TASK BRIEF
This task calls for printing every entry exactly.

━━━━━ INPUT DATA ━━━━━

-- ==== Sys2Proof/Machine/Aes.lean ====
section
/-! DEFINITION. The AES-256 forward cipher (R240 to R247). A block is 16 bytes in the order of R242: byte `r + 4c` is
`s[r][c]`. A round-key word is its 4 bytes. -/

namespace Sys2Proof.Machine

/-- `xtime(b)` (R240). -/
def xtime (b : Byte) : Byte := (b <<< 1) ^^^ (if b.getLsbD 7 then 0x1B else 0)

/-- Multiplication by 3 (R240). -/
def times3 (b : Byte) : Byte := xtime b ^^^ b

/-- Multiplication in GF(2^8), bit by bit from bit 7 of `b` down (R240): `acc` is doubled by xtime at each bit. -/
def gf8MulLoop (a b : Byte) : Nat → Byte → Byte
  | 0, acc => acc
  | n + 1, acc => gf8MulLoop a b n (xtime acc ^^^ (if b.getLsbD n then a else 0))

/-- The product of two bytes as polynomials modulo 0x11B (R240). -/
def gf8Mul (a b : Byte) : Byte := gf8MulLoop a b 8 0

/-- `affine(b)` of the S-box's definition (R241). -/
def sboxAffine (b : Byte) : Byte :=
  b ^^^ b.rotateLeft 1 ^^^ b.rotateLeft 2 ^^^ b.rotateLeft 3 ^^^ b.rotateLeft 4 ^^^ 0x63

/-- The rows of the S-box table (R241): row = high nibble, the 16 columns of a row as one number, column 0 first. -/
def sboxRows : List Nat :=
  [0x637c777bf26b6fc53001672bfed7ab76, 0xca82c97dfa5947f0add4a2af9ca472c0,
   0xb7fd9326363ff7cc34a5e5f171d83115, 0x04c723c31896059a071280e2eb27b275] ++
  [0x09832c1a1b6e5aa0523bd6b329e32f84, 0x53d100ed20fcb15b6acbbe394a4c58cf,
   0xd0efaafb434d338545f9027f503c9fa8, 0x51a3408f929d38f5bcb6da2110fff3d2] ++
  [0xcd0c13ec5f974417c4a77e3d645d1973, 0x60814fdc222a908846eeb814de5e0bdb,
   0xe0323a0a4906245cc2d3ac629195e479, 0xe7c8376d8dd54ea96c56f4ea657aae08] ++
  [0xba78252e1ca6b4c6e8dd741f4bbd8b8a, 0x703eb5664803f60e613557b986c11d9e,
   0xe1f8981169d98e949b1e87e9ce5528df, 0x8ca1890dbfe6426841992d0fb054bb16]

/-- `SBOX[a]` (R241). -/
def sbox (a : Byte) : Byte :=
  BitVec.ofNat 8 (sboxRows.getD (a.toNat / 16) 0 >>> (8 * (15 - a.toNat % 16)))

/-- `SubWord` (R243). -/
def subWord (w : Bytes) : Bytes := w.map sbox

/-- `RotWord([a0,a1,a2,a3]) = [a1,a2,a3,a0]` (R243). -/
def rotWord (w : Bytes) : Bytes := w.drop 1 ++ w.take 1

/-- `Rcon[j] = [rc_j, 00, 00, 00]` with rc_1 = 0x01 and rc_j = xtime(rc_(j-1)) (R244). -/
def rcon (j : Nat) : Bytes := Nat.iterate xtime (j - 1) 0x01 :: zeros 3

/-- The next round-key word, index i, from the words before it, newest first (R243). -/
def nextKeyWord (i : Nat) (ws : List Bytes) : Bytes :=
  let temp := ws.getD 0 []
  let temp' :=
    if i % 8 = 0 then xorBytes (subWord (rotWord temp)) (rcon (i / 8))
    else if i % 8 = 4 then subWord temp
    else temp
  xorBytes (ws.getD 7 []) temp'

/-- Extend the round-key words (newest first) by the words i, i+1, ..., n of them (R243). -/
def extendKey : Nat → Nat → List Bytes → List Bytes
  | 0, _, ws => ws
  | n + 1, i, ws => extendKey n (i + 1) (nextKeyWord i ws :: ws)

/-- The key expansion of a 32-byte key into the 60 words w[0..59] (R243). -/
def keyExpansion (key : Bytes) : List Bytes := (extendKey 52 8 (chunks 4 8 key).reverse).reverse

/-- `SubBytes` (R245). -/
def subBytes (s : Bytes) : Bytes := s.map sbox

/-- `ShiftRows` (R245): `s[r][c] <- s[r][(c + r) mod 4]`, where byte j holds row j mod 4 of column j div 4. -/
def shiftRows (s : Bytes) : Bytes :=
  (List.range 16).map fun j => s.getD (j % 4 + 4 * ((j / 4 + j % 4) % 4)) 0

/-- `MixColumns` of one column (R245). -/
def mixColumn (a0 a1 a2 a3 : Byte) : Bytes :=
  [ xtime a0 ^^^ times3 a1 ^^^ a2 ^^^ a3,
    a0 ^^^ xtime a1 ^^^ times3 a2 ^^^ a3,
    a0 ^^^ a1 ^^^ xtime a2 ^^^ times3 a3,
    times3 a0 ^^^ a1 ^^^ a2 ^^^ xtime a3 ]

/-- `MixColumns` (R245). -/
def mixColumns (s : Bytes) : Bytes :=
  (List.range 4).flatMap fun c =>
    mixColumn (s.getD (4 * c) 0) (s.getD (4 * c + 1) 0) (s.getD (4 * c + 2) 0) (s.getD (4 * c + 3) 0)

/-- `AddRoundKey(n)` (R245). -/
def addRoundKey (w : List Bytes) (n : Nat) (s : Bytes) : Bytes := xorBytes s (((w.drop (4 * n)).take 4).flatten)

/-- Rounds n, n+1, ..., `k` of them, of the form SubBytes, ShiftRows, MixColumns, AddRoundKey (R246). -/
def aesRounds (w : List Bytes) : Nat → Nat → Bytes → Bytes
  | 0, _, s => s
  | k + 1, n, s => aesRounds w k (n + 1) (addRoundKey w n (mixColumns (shiftRows (subBytes s))))

/-- The cipher with expanded round keys (R246). -/
def aesCipher (w : List Bytes) (input : Bytes) : Bytes :=
  addRoundKey w 14 (shiftRows (subBytes (aesRounds w 13 1 (addRoundKey w 0 input))))

/-- `AES256(key, in)` (R246). -/
def aes256 (key input : Bytes) : Bytes := aesCipher (keyExpansion key) input

end Sys2Proof.Machine
end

━━━━━

SOLUTION TO THIS EXERCISE
-- ==== Sys2Proof/Machine/Aes.lean ====
section
/-! DEFINITION. The AES-256 forward cipher (R240 to R247). A block is 16 bytes in the order of R242: byte `r + 4c` is
`s[r][c]`. A round-key word is its 4 bytes. -/

namespace Sys2Proof.Machine

/-- `xtime(b)` (R240). -/
def xtime (b : Byte) : Byte := (b <<< 1) ^^^ (if b.getLsbD 7 then 0x1B else 0)

/-- Multiplication by 3 (R240). -/
def times3 (b : Byte) : Byte := xtime b ^^^ b

/-- Multiplication in GF(2^8), bit by bit from bit 7 of `b` down (R240): `acc` is doubled by xtime at each bit. -/
def gf8MulLoop (a b : Byte) : Nat → Byte → Byte
  | 0, acc => acc
  | n + 1, acc => gf8MulLoop a b n (xtime acc ^^^ (if b.getLsbD n then a else 0))

/-- The product of two bytes as polynomials modulo 0x11B (R240). -/
def gf8Mul (a b : Byte) : Byte := gf8MulLoop a b 8 0

/-- `affine(b)` of the S-box's definition (R241). -/
def sboxAffine (b : Byte) : Byte :=
  b ^^^ b.rotateLeft 1 ^^^ b.rotateLeft 2 ^^^ b.rotateLeft 3 ^^^ b.rotateLeft 4 ^^^ 0x63

/-- The rows of the S-box table (R241): row = high nibble, the 16 columns of a row as one number, column 0 first. -/
def sboxRows : List Nat :=
  [0x637c777bf26b6fc53001672bfed7ab76, 0xca82c97dfa5947f0add4a2af9ca472c0,
   0xb7fd9326363ff7cc34a5e5f171d83115, 0x04c723c31896059a071280e2eb27b275] ++
  [0x09832c1a1b6e5aa0523bd6b329e32f84, 0x53d100ed20fcb15b6acbbe394a4c58cf,
   0xd0efaafb434d338545f9027f503c9fa8, 0x51a3408f929d38f5bcb6da2110fff3d2] ++
  [0xcd0c13ec5f974417c4a77e3d645d1973, 0x60814fdc222a908846eeb814de5e0bdb,
   0xe0323a0a4906245cc2d3ac629195e479, 0xe7c8376d8dd54ea96c56f4ea657aae08] ++
  [0xba78252e1ca6b4c6e8dd741f4bbd8b8a, 0x703eb5664803f60e613557b986c11d9e,
   0xe1f8981169d98e949b1e87e9ce5528df, 0x8ca1890dbfe6426841992d0fb054bb16]

/-- `SBOX[a]` (R241). -/
def sbox (a : Byte) : Byte :=
  BitVec.ofNat 8 (sboxRows.getD (a.toNat / 16) 0 >>> (8 * (15 - a.toNat % 16)))

/-- `SubWord` (R243). -/
def subWord (w : Bytes) : Bytes := w.map sbox

/-- `RotWord([a0,a1,a2,a3]) = [a1,a2,a3,a0]` (R243). -/
def rotWord (w : Bytes) : Bytes := w.drop 1 ++ w.take 1

/-- `Rcon[j] = [rc_j, 00, 00, 00]` with rc_1 = 0x01 and rc_j = xtime(rc_(j-1)) (R244). -/
def rcon (j : Nat) : Bytes := Nat.iterate xtime (j - 1) 0x01 :: zeros 3

/-- The next round-key word, index i, from the words before it, newest first (R243). -/
def nextKeyWord (i : Nat) (ws : List Bytes) : Bytes :=
  let temp := ws.getD 0 []
  let temp' :=
    if i % 8 = 0 then xorBytes (subWord (rotWord temp)) (rcon (i / 8))
    else if i % 8 = 4 then subWord temp
    else temp
  xorBytes (ws.getD 7 []) temp'

/-- Extend the round-key words (newest first) by the words i, i+1, ..., n of them (R243). -/
def extendKey : Nat → Nat → List Bytes → List Bytes
  | 0, _, ws => ws
  | n + 1, i, ws => extendKey n (i + 1) (nextKeyWord i ws :: ws)

/-- The key expansion of a 32-byte key into the 60 words w[0..59] (R243). -/
def keyExpansion (key : Bytes) : List Bytes := (extendKey 52 8 (chunks 4 8 key).reverse).reverse

/-- `SubBytes` (R245). -/
def subBytes (s : Bytes) : Bytes := s.map sbox

/-- `ShiftRows` (R245): `s[r][c] <- s[r][(c + r) mod 4]`, where byte j holds row j mod 4 of column j div 4. -/
def shiftRows (s : Bytes) : Bytes :=
  (List.range 16).map fun j => s.getD (j % 4 + 4 * ((j / 4 + j % 4) % 4)) 0

/-- `MixColumns` of one column (R245). -/
def mixColumn (a0 a1 a2 a3 : Byte) : Bytes :=
  [ xtime a0 ^^^ times3 a1 ^^^ a2 ^^^ a3,
    a0 ^^^ xtime a1 ^^^ times3 a2 ^^^ a3,
    a0 ^^^ a1 ^^^ xtime a2 ^^^ times3 a3,
    times3 a0 ^^^ a1 ^^^ a2 ^^^ xtime a3 ]

/-- `MixColumns` (R245). -/
def mixColumns (s : Bytes) : Bytes :=
  (List.range 4).flatMap fun c =>
    mixColumn (s.getD (4 * c) 0) (s.getD (4 * c + 1) 0) (s.getD (4 * c + 2) 0) (s.getD (4 * c + 3) 0)

/-- `AddRoundKey(n)` (R245). -/
def addRoundKey (w : List Bytes) (n : Nat) (s : Bytes) : Bytes := xorBytes s (((w.drop (4 * n)).take 4).flatten)

/-- Rounds n, n+1, ..., `k` of them, of the form SubBytes, ShiftRows, MixColumns, AddRoundKey (R246). -/
def aesRounds (w : List Bytes) : Nat → Nat → Bytes → Bytes
  | 0, _, s => s
  | k + 1, n, s => aesRounds w k (n + 1) (addRoundKey w n (mixColumns (shiftRows (subBytes s))))

/-- The cipher with expanded round keys (R246). -/
def aesCipher (w : List Bytes) (input : Bytes) : Bytes :=
  addRoundKey w 14 (shiftRows (subBytes (aesRounds w 13 1 (addRoundKey w 0 input))))

/-- `AES256(key, in)` (R246). -/
def aes256 (key input : Bytes) : Bytes := aesCipher (keyExpansion key) input

end Sys2Proof.Machine
end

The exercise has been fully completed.